Time is right for reform in our education system


Ambition is a universal feeling. To paraphrase French thinker Alex de Tocqueville, the idea of progress comes naturally into each man’s mind and the desire to rise burns in every heart. In a merit-based society, education and fair assessment and certification is by far the most credible means to achieve ones desire to rise.

The 2015 KCPE examinations results will be released this week. As always, it will be attended by a high fever of expectation by students, parents and schools. It will be about praise for students who score the highest marks. It will be a moment of supreme pride for the parents of the top students. It will be a supreme marketing moment for the schools that emerge in the top quartile. Examination results are serious business, literally and figuratively.

We could debate ad nauseam whether the last year’s KCPE and KCSE were a fair, unbiased, credible assessment. So much was said about the credibility of the 2015 national examinations. There is therefore little necessity at this point to write at length and critically about them.

I hold the view that examinations, to the extent that they demand regurgitation of content of the syllabus, are a shameful waste of pubic resources and an insult to the value of learning and knowledge application. Suffice it to say, Richard Siele, my headmaster at Maseno School always reminded us that examinations were a necessary evil.

Of the 1,463,269 students who took the national standardized tests in 2015, 937,467 students sat KCPE. A majority of these children are smart and ambitious. They dream of going into law, engineering, education, medicine and accounting. Some of them imagine building their own companies or going into politics or becoming religious leaders. These children imagined that the examinations were a fair, unbiased, right of passage through which their efforts would curve out their dreams in a merit-based, competitive society.

Yes, we must celebrate the amazing boys and girls who have done well. But the 2015 KCPE results must force a very different kind of conversation. This conversation must go beyond which student or school, public or private, is up or down and how many children will get into the so-called national schools and how many students will miss form one places. In my view we need a robust debate to help shape fundamentally, how we educate our children for a world that is radically different from what we inherited from our forebears.

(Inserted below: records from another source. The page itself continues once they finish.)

-- ==== Sys2Proof/Machine/Vector.lean ====
section
/-! DEFINITION. The lane groups: slot 2 (R96 to R98, R138 to R142), VCVT with block scales and scale records (R206 to
R215), VHAD (R220) and VMERGE (R373). -/

namespace Sys2Proof.Machine

/-! ### Fields (R96) -/

def vGroups (w : Nat) : Nat := bitsOf w 57 42
def vFmt (w : Nat) : Option Fmt :=
  if bitsOf w 41 39 = 0 then some .fp32 else if bitsOf w 41 39 = 1 then some .bf16
  else if bitsOf w 41 39 = 2 then some .int32 else none
def vBext (w : Nat) : Bool := bit w 38
def vA (w : Nat) : Nat := bitsOf w 37 27
def vB (w : Nat) : Nat := bitsOf w 26 16
def vDst (w : Nat) : Nat := bitsOf w 15 5

/-- Groups selected, ascending. -/
def vSelected (w : Nat) : List Nat := (List.range 16).filter fun g => bit (vGroups w) g

/-- Latency L (R97). -/
def vLatency (op : Nat) : Nat :=
  if op ≤ 3 then 4 else if op ≤ 6 then 2 else if op = 7 then 12 else if op ≤ 9 then 10 else if op = 10 then 6
  else if op ≤ 13 then 8 else if op = 14 then 14 else 4

/-! ### Lane arithmetic (R139 to R142) -/

/-- A result in VFMT: one rounding, or saturation to INT32, with the mark of R140. -/
def laneResult (f : Fmt) (v : FVal) : Nat × Bool :=
  let x := narrow f v
  (x.code, f.isInt && x.sat)

/-- max and min (R141): a NaN operand gives the other one; +0 is above −0. -/
def laneMax (a b : FVal) : FVal :=
  if a.isNan then b else if b.isNan then a
  else if a.isZero && b.isZero then (if a.sign && b.sign then a else .zero)
  else if FVal.lt a b then b else a

def laneMin (a b : FVal) : FVal :=
  if a.isNan then b else if b.isNan then a
  else if a.isZero && b.isZero then (if a.sign || b.sign then .fin true 0 0 else a)
  else if FVal.lt b a then b else a

/-- 1 in VFMT. -/
def oneCode (f : Fmt) : Nat := (narrow f (.ofNat 1)).code

/-- The operations on a, b and d (opcodes 1 to 6). -/
def lane2 (op : Nat) (f : Fmt) (a b dd : FVal) : Nat × Bool :=
  if op = 1 then laneResult f (a.add b)
  else if op = 2 then laneResult f (a.mul b)
  else if op = 3 then laneResult f ((a.mul b).add dd)
  else if op = 4 then laneResult f (laneMax a b)
  else if op = 5 then laneResult f (laneMin a b)
  else (if FVal.lt b a then oneCode f else 0, false)

/-- e^a (R141): the pick of the die within 2 ulp. -/
def laneExp (f : Fmt) (pick : Nat) (a : FVal) : Nat :=
  match a with
  | .nan => f.nanCode
  | .inf n => if n then 0 else (narrow f a).code
  | .fin _ _ _ =>
    if FVal.lt (ratio 887228 10000) a then (narrow f (.inf false)).code
    else if FVal.lt a (.fin true 200 0) then withinUlp f 2 (.fin false 1 (-288)) pick
    else withinUlp f 2 (expApprox a) pick

/-- 1 ÷ a (R141). -/
def laneRecip (f : Fmt) (pick : Nat) (a : FVal) : Nat :=
  match a with
  | .nan => f.nanCode
  | .inf n => (narrow f (.fin n 0 0)).code
  | .fin n m _ => if m = 0 then (narrow f (.inf n)).code else withinUlp f 1 (recipExact a) pick

/-- 1 ÷ √a (R141). -/
def laneRsqrt (f : Fmt) (pick : Nat) (a : FVal) : Nat :=
  match a with
  | .nan => f.nanCode
  | .inf n => if n then f.nanCode else 0
  | .fin n m _ =>
    if m = 0 then (narrow f (.inf n)).code
    else if n then f.nanCode
    else withinUlp f 1 (rsqrtExact a) pick

/-- Opcodes 7 to 9 on one lane. -/
def lane1 (op : Nat) (f : Fmt) (code : Nat) : Nat :=
  let pick := (Config.lanePick op (if f = .bf16 then 1 else 0) code).toNat
  let a := f.decode code
  if op = 7 then laneExp f pick a else if op = 8 then laneRecip f pick a else laneRsqrt f pick a

/-- One addition of VRSUM: rounded in a floating VFMT; a sum outside INT32 has no stated result. -/
def rsumAdd (f : Fmt) (a b : FVal) : FVal :=
  let s := a.add b
  if f.isInt then
    let z := s.toInt
    if (sat32 z).2 then .ofInt (Config.vrsumOverflow z).toInt else s
  else f.decode (narrow f s).code

/-- Adjacent pairs. -/
def pairUp (g : FVal → FVal → FVal) : List FVal → List FVal
  | a :: b :: t => g a b :: pairUp g t
  | l => l

/-- VRSUM: a fixed tree of 8 levels (R142). -/
def rsum (f : Fmt) (l : List FVal) : FVal := (forUpto 8 (fun _ l => pairUp (rsumAdd f) l) l).headD .zero

/-- Largest of the lanes, NaN lanes ignored; NaN when every lane is. -/
def rmax (l : List FVal) : FVal := l.foldl laneMax .nan

/-- │a│ of a lane; −2^31 under INT32 has no stated one. -/
def laneAbs (f : Fmt) (a : FVal) : FVal :=
  if f.isInt && decide (a.toInt = -2147483648) then .ofInt Config.vamaxLeast.toInt else a.abs

def lanes : Nat := 256

/-! ### Rows of a group (R138, R301) -/

/-- The 256 element codes of a row in the program's format. -/
def rowCodes (bits : Nat) (row : List Byte) : List Nat :=
  (List.range lanes).map fun i =>
    if bits = 4 then byteAt row (i / 2) / 16 ^ (i % 2) % 16
    else leNat ((row.drop (i * (bits / 8))).take (bits / 8))

/-- (g mod 8) · GSTR of R301; GSTR is a field of MATRIX alone (R295), so a CONV row is not displaced. -/
def groupShift (p : Prog) (g : Nat) : Int := if p.kind = 1 then ((g % 8) * p.gstr : Nat) else 0

/-- Row of a program for group `g`, from the store of its own side. -/
def Die.groupRow (d : Die) (s idx g : Nat) : RowBytes × Bool :=
  let p := d.prog s 5 idx
  d.fetchRow s (g / 8 + 1) p (d.row s 5 idx) (packedBytes lanes p.ebits) (groupShift p g)

/-- The element values of that row. -/
def Die.groupVals (d : Die) (s idx g : Nat) : List FVal × Bool :=
  let p := d.prog s 5 idx
  let r := d.groupRow s idx g
  let f := (Fmt.ofCode p.efmt).getD .fp32
  ((rowCodes p.ebits (r.1.map Prod.snd)).map f.decode, r.2)

/-- Operand B: the extension word, or a row (R98). -/
def Die.operandB (d : Die) (r : Run) (w : Nat) (f : Fmt) (g : Nat) : List FVal × Bool :=
  if vBext w then
    let x := bundleExt r.bundle
    (List.replicate lanes (if f = .bf16 then f.decode (x / 65536) else f.decode x), false)
  else d.groupVals r.slot (vB w) g

/-! ### Results -/

/-- A result to land L cycles after this one, inside the grant; outside it is refused (R58). -/
def Die.vland (d : Die) (s op space : Nat) (a : Int) (data : List Byte) : Die :=
  if d.granted s space a data.length then
    { d with vec := { d.vec with landings := d.vec.landings ++
        [{ ready := d.iss.cyc + vLatency op - 1, entry := d.iss.cyc, slot := s, space := space, addr := a.toNat, data := data }] } }
  else d.markRefused true

/-- A fold into AMAX_CUR, landing as a maximum (R215): marked by 16 above its space. -/
def Die.vfold (d : Die) (s op space : Nat) (a : Int) (m : FVal) : Die :=
  if d.granted s space a 4 then
    { d with vec := { d.vec with landings := d.vec.landings ++
        [{ ready := d.iss.cyc + vLatency op - 1, entry := d.iss.cyc, slot := s, space := space + 16, addr := a.toNat, data := leBytes 4 (enc32 m) }] } }
  else d.markRefused true

/-- The result row of a group: as many bytes of its lanes as the destination row holds. -/
def Die.landRowOf (d : Die) (s op dst g bits : Nat) (codes : List Nat) : Die :=
  let p := d.prog s 5 dst
  if p.rows = 0 then d
  else d.vland s op (g / 8 + 1) (p.rowAddr (d.row s 5 dst) + groupShift p g) ((packCodes bits codes).take p.rowb)

/-- One element per group, at position g of the destination row (R142). -/
def Die.landElem (d : Die) (s op dst g bits code : Nat) : Die :=
  let p := d.prog s 5 dst
  if p.rows = 0 then d
  else d.vland s op (g / 8 + 1) (p.rowAddr (d.row s 5 dst) + (g * (bits / 8) : Nat)) (packCodes bits [code])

I have said in this column many times, and I will say it again. In a competitive globalized knowledge economy, a high school education must be the birthright of every Kenyan child, not a privilege of the few. Hence a selective system for determining who proceeds into high school is both antiquated and unconscionable. All 937,467 who sate KCPE must enjoy the right to acquire a high school education.

KCPE should be abolished. The transition from primary to high school must not be through a national examination, it must be through ordinary grade progression just like moving from pre-school to primary school. Every child must have within their local neighborhood a public school with all the necessary resources, including teachers, to offer high quality education from pre-school to end of high school. We can argue on the margins about how they will be governed and so forth.

Our exam-centric education system, from pre-school to postgraduate level, produces unthinking; uncritical and robotic individuals unfit for the knowledge-based workplace. We are still educating for the Industrial Age.  What is the value of an education system predicated on a syllabus burdened with subject matter content and delivered through rote learning? We live in era where we have access to an entire universe of knowledge at our fingertips through cellphones, tablets and computers.

Moreover, the challenges we face in the 21st century demand a capacity for critical thinking, analytical reasoning, creativity and the ability to process and critically evaluate data and information. It is time to reform our education system, focusing on application of knowledge, mastery of relevant skills, while cultivating positive values, especially ethics and integrity.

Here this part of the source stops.